LISTED ENTRIES:

/-- One record's line driven anew. -/
theorem markersOk_of_drive (hr : r ∈ s.paths)
    (hlines : t.lines = s.lines.set r.line (some (r.circuit, markedEpoch t r.circuit)))
    (hcores : pathCores t = pathCores s) (hepoch : ∀ c, c ≠ r.circuit → markedEpoch t c = markedEpoch s c)
    (hcircuits : ((probesOf t).map (·.circuit)).Nodup) (hrun : t.runState = s.runState) (h : MarkersOk s) :
    MarkersOk t := by
  obtain ⟨hlen, horder, hline, hmarked, _, hidle⟩ := h
  have hrunning : s.runState = .running := by
    by_contra hne
    rw [(hidle hne).2.2] at hr
    cases hr
  refine ⟨by rw [hlines, List.length_set, hlen], pathOrder_of_pathCores hcores ▸ horder,
    lines_of_pathCores hcores ▸ hline, fun y hy => ?_, hcircuits, fun hne => absurd hrunning (hrun ▸ hne)⟩
  obtain ⟨x, hx, hcore⟩ := exists_core_of_pathCores hcores hy
  simp only [PathRecord.core, Prod.mk.injEq] at hcore
  obtain ⟨hxc, hxl, _⟩ := hcore
  obtain ⟨hlt, hmark⟩ := hmarked x hx
  rw [← hxc, ← hxl, hlines, List.getD_eq_getElem?_getD, List.getElem?_set]
  refine ⟨hlt, ?_⟩
  by_cases hc : x.circuit = r.circuit
  · obtain rfl := List.inj_on_of_nodup_map horder hx hr hc
    rw [if_pos rfl, if_pos (hlen ▸ hlt)]
    rfl
  · rw [if_neg fun hl => hc (congrArg _ (List.inj_on_of_nodup_map hline hx hr hl.symm)), hepoch _ hc,
      ← List.getD_eq_getElem?_getD]
    exact hmark

theorem running_of_probe (hp : probeAt s i = some p) (h : MarkersOk s) : s.runState = .running := by
  by_contra hne
  exact not_probesOf_nil hp (h.2.2.2.2.2 hne).2.1

/-- A slot whose line idles is emptied. -/
theorem markersOk_putNone (hp : probeAt s i = some p) (hphase : p.phase ≠ .driving) (h : MarkersOk s) :
    MarkersOk (putSlot i none s) := by
  have hrun := running_of_probe hp h
  have hnd := h.2.2.2.2.1
  refine markersOk_of_same (s := s) rfl rfl (fun c => ?_) (circuits_nodup_replace none hp (fun _ hn => by cases hn) hnd) rfl
    (fun hne => absurd hrun hne) h
  by_cases hc : c = p.circuit
  · rw [hc, markedEpoch_replace_idle none hp (fun _ hn => by cases hn) hnd, markedEpoch_of_probeAt hp hphase hnd]
  · exact markedEpoch_replace none hp (fun _ hn => by cases hn) hnd hc

theorem markersOk_pool {x : PoolRecord} (hp : probeAt s i = some p) (hphase : p.phase = .driving) (h : MarkersOk s) :
    MarkersOk (modifySlot i (fun p => { p with pool := p.pool ++ [x] }) s) := by
  have hrun := running_of_probe hp h
  have hnd := h.2.2.2.2.1
  rw [modifySlot_eq_putSlot _ hp]
  have hcircuits := circuits_nodup_replace (some { p with pool := p.pool ++ [x] }) hp
    (fun q hq => by cases hq; rfl) hnd
  refine markersOk_of_same (s := s) rfl rfl (fun c => ?_) hcircuits rfl (fun hne => absurd hrun hne) h
  by_cases hc : c = p.circuit
  · rw [hc, markedEpoch_of_driving hnd (mem_probesOf_of_probeAt hp) hphase]
    exact markedEpoch_of_driving (p := { p with pool := p.pool ++ [x] }) hcircuits
      ((mem_probesOf_putSlot_iff _ (lt_of_probeAt hp)).2 (.inl rfl)) hphase
  · exact markedEpoch_replace _ hp (fun q hq => by cases hq; rfl) hnd hc

/-- The line of a slot entering DRIVING takes the probe's epoch (R24, R50). -/
theorem markersOk_enterDriving {b : BestMarks} {failed : Bool} (hp : probeAt s i = some p) (h : MarkersOk s) :
    MarkersOk (enterDriving i b failed s) := by
  unfold enterDriving
  rw [hp]
  dsimp only
  split
  · exact h
  · rename_i r hr
    have hnd := h.2.2.2.2.1
    have hc := circuit_of_findPath hr
    have hsame : ∀ q, some (drivingProbe s p r b failed) = some q → q.circuit = p.circuit := by
      rintro q ⟨rfl⟩
      rfl
    have hcircuits := circuits_nodup_replace _ hp hsame hnd
    have hspines (u : State) : spines (drive r.line p.circuit p.epoch u) = spines u := rfl
    have hmark : markedEpoch (putSlot i (some (drivingProbe s p r b failed)) s) r.circuit = p.epoch := by
      rw [hc]
      exact markedEpoch_of_driving (p := drivingProbe s p r b failed) hcircuits
        ((mem_probesOf_putSlot_iff _ (lt_of_probeAt hp)).2 (.inl rfl)) rfl
    refine markersOk_of_drive (s := s) (List.mem_of_find?_eq_some hr) ?_ rfl (fun c hne => ?_) hcircuits rfl h
    · rw [markedEpoch_of_spines (hspines _), hmark, hc]
      rfl
    · rw [markedEpoch_of_spines (hspines _)]
      exact markedEpoch_replace _ hp hsame hnd (hc ▸ hne)

/-- A probe enters CLAIMING in an IDLE slot; its line idles (R48). -/
theorem markersOk_claimSlot (m : Mode) (o : Owner) (hrun : s.runState = .running) (hi : i < s.probes.slots.length)
    (hidle : probeAt s i = none) (hfree : slotOf s c = none) (h : MarkersOk s) : MarkersOk (claimSlot i c m o s) := by
  unfold claimSlot
  split
  · exact h
  · rename_i r hr
    have hnd := h.2.2.2.2.1
    have hcircuits : ((probesOf (putSlot i (some (claimedProbe c (nextEpoch r.lastEpoch) m o)) s)).map
        (·.circuit)).Nodup := by
      refine circuits_nodup_putSlot _ hi ?_ hnd
      rintro x ⟨rfl⟩ j q _ hq
      exact ne_of_slotOf_none hfree (mem_probesOf_of_probeAt hq)
    refine markersOk_of_same (s := s) rfl (pathCores_modifyPath c s) (fun d => ?_) hcircuits rfl
      (fun hne => absurd hrun hne) h
    refine (markedEpoch_of_spines (s := putSlot i (some (claimedProbe c (nextEpoch r.lastEpoch) m o)) s) rfl d).trans
      (markedEpoch_congr hnd hcircuits fun x _ hphase => ?_)
    rw [mem_probesOf_putSlot_iff _ hi, mem_probesOf]
    constructor
    · rintro (hx | ⟨j, _, hj⟩)
      · cases hx
        cases hphase
      · exact ⟨j, hj⟩
    · rintro ⟨j, hj⟩
      refine .inr ⟨j, ?_, hj⟩
      rintro rfl
      rw [hidle] at hj
      cases hj

/-! ### Evaluations (R54, R62) -/

theorem recordVerdict_quiet (j : Judgement) (p : Probe) (r : PathRecord) (s : State) :
    (recordVerdict j p r s).lines = s.lines ∧ spines (recordVerdict j p r s) = spines s ∧
      (recordVerdict j p r s).runState = s.runState ∧ (recordVerdict j p r s).probes.slots = s.probes.slots := by
  have hprobes : (recordVerdict j p r s).probes.slots = s.probes.slots := by simp
  exact ⟨by simp, spines_of_probes hprobes, by simp, hprobes⟩

theorem pathCores_recordVerdict (j : Judgement) (p : Probe) (r : PathRecord) (s : State) :
    pathCores (recordVerdict j p r s) = pathCores s := by
  rw [pathCores_of_paths (recordVerdict_paths j p r s)]
  refine pathCores_modifyPath _ s fun x => ?_
  unfold afterVerdict
  split
  · rfl
  · split
    · rfl
    · split <;> rfl

theorem markersOk_recordVerdict (j : Judgement) (p : Probe) (r : PathRecord) (h : MarkersOk s) :
    MarkersOk (recordVerdict j p r s) := by
  obtain ⟨hlines, hspines, hrun, _⟩ := recordVerdict_quiet j p r s
  exact markersOk_of_spines hlines (pathCores_recordVerdict j p r s) hspines hrun h

theorem markersOk_evaluateWithdrawn (hp : probeAt s i = some p) (hphase : p.phase = .claiming) (h : MarkersOk s) :
    MarkersOk (evaluateWithdrawn i s) := by
  unfold evaluateWithdrawn
  rw [hp]
  dsimp only
  split
  · exact h
  · rename_i r _
    have hslots := (recordVerdict_quiet (judgeProbe s p r) p r s).2.2.2
    refine markersOk_putNone (p := p) ?_ (by simp [hphase]) (markersOk_recordVerdict _ p r h)
    rw [probeAt, hslots]
    exact hp

/-- Closing a slot returns its line to idle marking. -/
theorem markersOk_closed (hp : probeAt s i = some p) (hr : findPath s p.circuit = some r) (h : MarkersOk s) :
    MarkersOk (idleMarking p.circuit (closeSlot i s)) := by
  have hnd := h.2.2.2.2.1
  have hc := circuit_of_findPath hr
  have hput : closeSlot i s = putSlot i (some { p with phase := .closing, deadline := none, pool := [] }) s :=
    modifySlot_eq_putSlot _ hp
  have hsame : ∀ q, some { p with phase := Phase.closing, deadline := none, pool := [] } = some q →
      q.circuit = p.circuit ∧ q.phase ≠ .driving := by
    rintro q ⟨rfl⟩
    exact ⟨rfl, by simp⟩
  have hidle : idleMarking p.circuit (closeSlot i s) = drive r.line p.circuit 0 (closeSlot i s) := by
    unfold idleMarking
    rw [show findPath (closeSlot i s) p.circuit = some r from hr]
  have hspines : spines (drive r.line p.circuit 0 (closeSlot i s)) = spines (closeSlot i s) := rfl
  have hmark : markedEpoch (closeSlot i s) r.circuit = 0 := by
    rw [hput, hc]
    exact markedEpoch_replace_idle _ hp hsame hnd
  rw [hidle]
  refine markersOk_of_drive (s := s) (List.mem_of_find?_eq_some hr) ?_ rfl (fun c hne => ?_) ?_ rfl h
  · rw [markedEpoch_of_spines hspines, hmark, hc]
    rfl
  · rw [markedEpoch_of_spines hspines, hput]
    exact markedEpoch_replace _ hp (fun q hq => (hsame q hq).1) hnd (hc ▸ hne)
  · rw [circuits_of_spines hspines, hput]
    exact circuits_nodup_replace _ hp (fun q hq => (hsame q hq).1) hnd

theorem markersOk_evaluate (hp : probeAt s i = some p) (h : MarkersOk s) : MarkersOk (evaluate i s) := by
  unfold evaluate
  rw [hp]
  dsimp only
  split
  · exact h
  · rename_i r hr
    have hslots := (recordVerdict_quiet (judgeProbe s p r) p r s).2.2.2
    have hr' : findPath (recordVerdict (judgeProbe s p r) p r s) p.circuit =
        some (afterVerdict (judgeProbe s p r) r r) := by
      rw [findPath_of_paths (recordVerdict_paths _ p r s), judgeProbe_circuit,
        findPath_modifyPath _ _ _ (fun x => afterVerdict_circuit _ r x), hr]
      simp
    refine markersOk_of_spines (s := idleMarking p.circuit (closeSlot i (recordVerdict (judgeProbe s p r) p r s)))
      rfl rfl rfl rfl (markersOk_closed ?_ hr' (markersOk_recordVerdict _ p r h))
    rw [probeAt, hslots]
    exact hp

/-! ### The load and LOOP RESET (R23, R68) -/

/-- The lines that a load marks. -/
theorem getD_markLines {os : List Originated} (hnd : (os.map (·.line)).Nodup) {o : Originated} (ho : o ∈ os) :
    ∀ {l : List (Option (Nat × Nat))}, o.line < l.length →
      (os.foldl (fun l o => l.set o.line (some (o.circuit, 0))) l).getD o.line none = some (o.circuit, 0) := by
  induction os with
  | nil => cases ho
  | cons a os ih =>
    intro l hlt
    rw [List.map_cons, List.nodup_cons] at hnd
    obtain ⟨hnotin, hrest⟩ := hnd
    rw [List.foldl_cons]
    by_cases hin : o ∈ os
    · exact ih hrest hin (by simpa using hlt)
    · obtain rfl := (List.mem_cons.1 ho).resolve_right hin
      have hkeep (os : List Originated) : ∀ (l : List (Option (Nat × Nat))), o.line ∉ os.map (·.line) →
          (os.foldl (fun l o => l.set o.line (some (o.circuit, 0))) l).getD o.line none = l.getD o.line none := by
        induction os with
        | nil => exact fun _ _ => rfl
        | cons b os ih =>
          intro l hb
          rw [List.map_cons, List.mem_cons, not_or] at hb
          rw [List.foldl_cons, ih _ hb.2, List.getD_eq_getElem?_getD, List.getElem?_set, if_neg fun h => hb.1 h.symm,
            ← List.getD_eq_getElem?_getD]
      rw [hkeep os _ hnotin]
      simp [hlt]

theorem markersOk_load (bytes : List Byte) (hstart : s.runState = .starting) (h : MarkersOk s) :
    MarkersOk (loadTaken bytes s) := by
  obtain ⟨hlen, horder, hline, hmarked, hcircuits, hidle⟩ := h
  obtain ⟨hblank, hslots, hpaths⟩ := hidle (by rw [hstart]; decide)
  have hnone : probesOf (loadTaken bytes s) = [] := probesOf_nil_of_slots (by simp) hslots
  rcases loadTaken_run bytes s with ⟨hrunning, hrun, _⟩ | ⟨_, hpaths', _, hlines, _⟩
  · have hsound := sound_of_running hrun
    have hcores := pathCores_loadTaken hrun s
    have hmarks : (loadTaken bytes s).lines = (checkImage (readImage bytes)).1.originated.foldl
        (fun l o => l.set o.line (some (o.circuit, 0))) (List.replicate 32 none) := by
      rw [loadTaken_of_running hrun, ← loadBase_image bytes s]
      simp [markLines, loadTables]
    have horder' : pathOrder (loadTaken bytes s) = (checkImage (readImage bytes)).1.originated.map (·.circuit) := by
      have hproject : pathOrder (loadTaken bytes s) = (pathCores (loadTaken bytes s)).map (·.1) := by
        rw [pathOrder, pathCores, List.map_map]
        rfl
      rw [hproject, hcores, List.map_map]
      rfl
    have hline' : (loadTaken bytes s).paths.map (·.line) = (checkImage (readImage bytes)).1.originated.map (·.line) := by
      have hproject : (loadTaken bytes s).paths.map (·.line) = (pathCores (loadTaken bytes s)).map (·.2.1) := by
        rw [pathCores, List.map_map]
        rfl
      rw [hproject, hcores, List.map_map]
      rfl
    refine ⟨?_, horder' ▸ hsound.circuits, hline' ▸ hsound.lines, fun r hr => ?_,
      by rw [hnone]; exact List.nodup_nil, fun hne => absurd hrunning hne⟩
    · rw [hmarks]
      exact List.foldlRecOn _ _ (motive := fun l : List (Option (Nat × Nat)) => l.length = 32) rfl
        fun l hl o _ => by rw [List.length_set, hl]
    · have hcore : r.core ∈ pathCores (loadTaken bytes s) := List.mem_map_of_mem hr
      rw [hcores] at hcore
      obtain ⟨o, ho, heq⟩ := List.mem_map.1 hcore
      simp only [PathRecord.core, Prod.mk.injEq] at heq
      obtain ⟨hoc, hol, _⟩ := heq
      have hlt := hsound.line o ho
      rw [markedEpoch_of_idle (c := r.circuit) fun p hp => absurd (hnone ▸ hp) List.not_mem_nil, ← hol, ← hoc, hmarks]
      exact ⟨hlt, getD_markLines hsound.lines ho (by simpa using hlt)⟩
  · refine ⟨hlines ▸ hlen, by rw [pathOrder, hpaths', hpaths]; exact List.nodup_nil,
      by rw [hpaths', hpaths]; exact List.nodup_nil, fun r hr => ?_, by rw [hnone]; exact List.nodup_nil,
      fun _ => ⟨hlines.trans hblank, hnone, hpaths'.trans hpaths⟩⟩
    rw [hpaths', hpaths] at hr
    cases hr

/-- Idle marking on the circuits of some slots: their lines idle, and the other lines stay. -/
theorem getD_idleLines (l : List (Option Probe)) : ∀ {u : State} {e : Nat}, (u.paths.map (·.line)).Nodup →
    u.lines.length = 32 → (pathOrder u).Nodup → r ∈ u.paths → r.line < 32 →
    u.lines.getD r.line none = some (r.circuit, e) → (e = 0 ∨ ∃ p, some p ∈ l ∧ p.circuit = r.circuit) →
    (l.foldl (fun t o => match o with
      | some p => idleMarking p.circuit t
      | none => t) u).lines.getD r.line none = some (r.circuit, 0) := by
  induction l with
  | nil =>
    intro u e _ _ _ _ _ hold he
    rcases he with rfl | ⟨p, hp, _⟩
    · exact hold
    · cases hp
  | cons o l ih =>
    intro u e hline hlen horder hr hlt hold he
    rw [List.foldl_cons]
    cases o with
    | none => exact ih hline hlen horder hr hlt hold (he.imp_right fun ⟨p, hp, hc⟩ => ⟨p, by simpa using hp, hc⟩)
    | some p =>
      dsimp only
      unfold idleMarking
      cases hx : findPath u p.circuit with
      | none =>
        refine ih hline hlen horder hr hlt hold (he.imp_right fun ⟨q, hq, hc⟩ => ⟨q, ?_, hc⟩)
        rcases List.mem_cons.1 hq with heq | hq
        · cases heq
          rw [hc, findPath_of_mem horder hr] at hx
          cases hx
        · exact hq
      | some x =>
        have hxc := circuit_of_findPath hx
        have hxmem : x ∈ u.paths := List.mem_of_find?_eq_some hx
        by_cases hc : p.circuit = r.circuit
        · obtain rfl := eq_of_findPath horder hx hr hc.symm
          refine ih (u := drive r.line p.circuit 0 u) (e := 0) hline ?_ horder hr hlt ?_ (.inl rfl)
          · simpa [drive] using hlen
          · simp [drive, hlen, hlt, hc]
        · refine ih (u := drive x.line p.circuit 0 u) (e := e) hline ?_ horder hr hlt ?_
            (he.imp_right fun ⟨q, hq, hqc⟩ => ⟨q, ?_, hqc⟩)
          · simpa [drive] using hlen
          · have hne : x.line ≠ r.line := fun hl =>
              hc (hxc.symm.trans (congrArg _ (List.inj_on_of_nodup_map hline hxmem hr hl)))
            simpa [drive, List.getD_eq_getElem?_getD, List.getElem?_set, hne] using hold
          · rcases List.mem_cons.1 hq with heq | hq
            · cases heq
              exact absurd hqc hc
            · exact hq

WHAT THE EXERCISE ASKS: Take the stretch of lines above from the one containing "MarkersOk (loadTaken bytes s) := by" through the one containing "have hmarks : (loadTaken" and repeat it exactly, adding no other line.

WRITTEN REPLY:
    MarkersOk (loadTaken bytes s) := by
  obtain ⟨hlen, horder, hline, hmarked, hcircuits, hidle⟩ := h
  obtain ⟨hblank, hslots, hpaths⟩ := hidle (by rw [hstart]; decide)
  have hnone : probesOf (loadTaken bytes s) = [] := probesOf_nil_of_slots (by simp) hslots
  rcases loadTaken_run bytes s with ⟨hrunning, hrun, _⟩ | ⟨_, hpaths', _, hlines, _⟩
  · have hsound := sound_of_running hrun
    have hcores := pathCores_loadTaken hrun s
    have hmarks : (loadTaken bytes s).lines = (checkImage (readImage bytes)).1.originated.foldl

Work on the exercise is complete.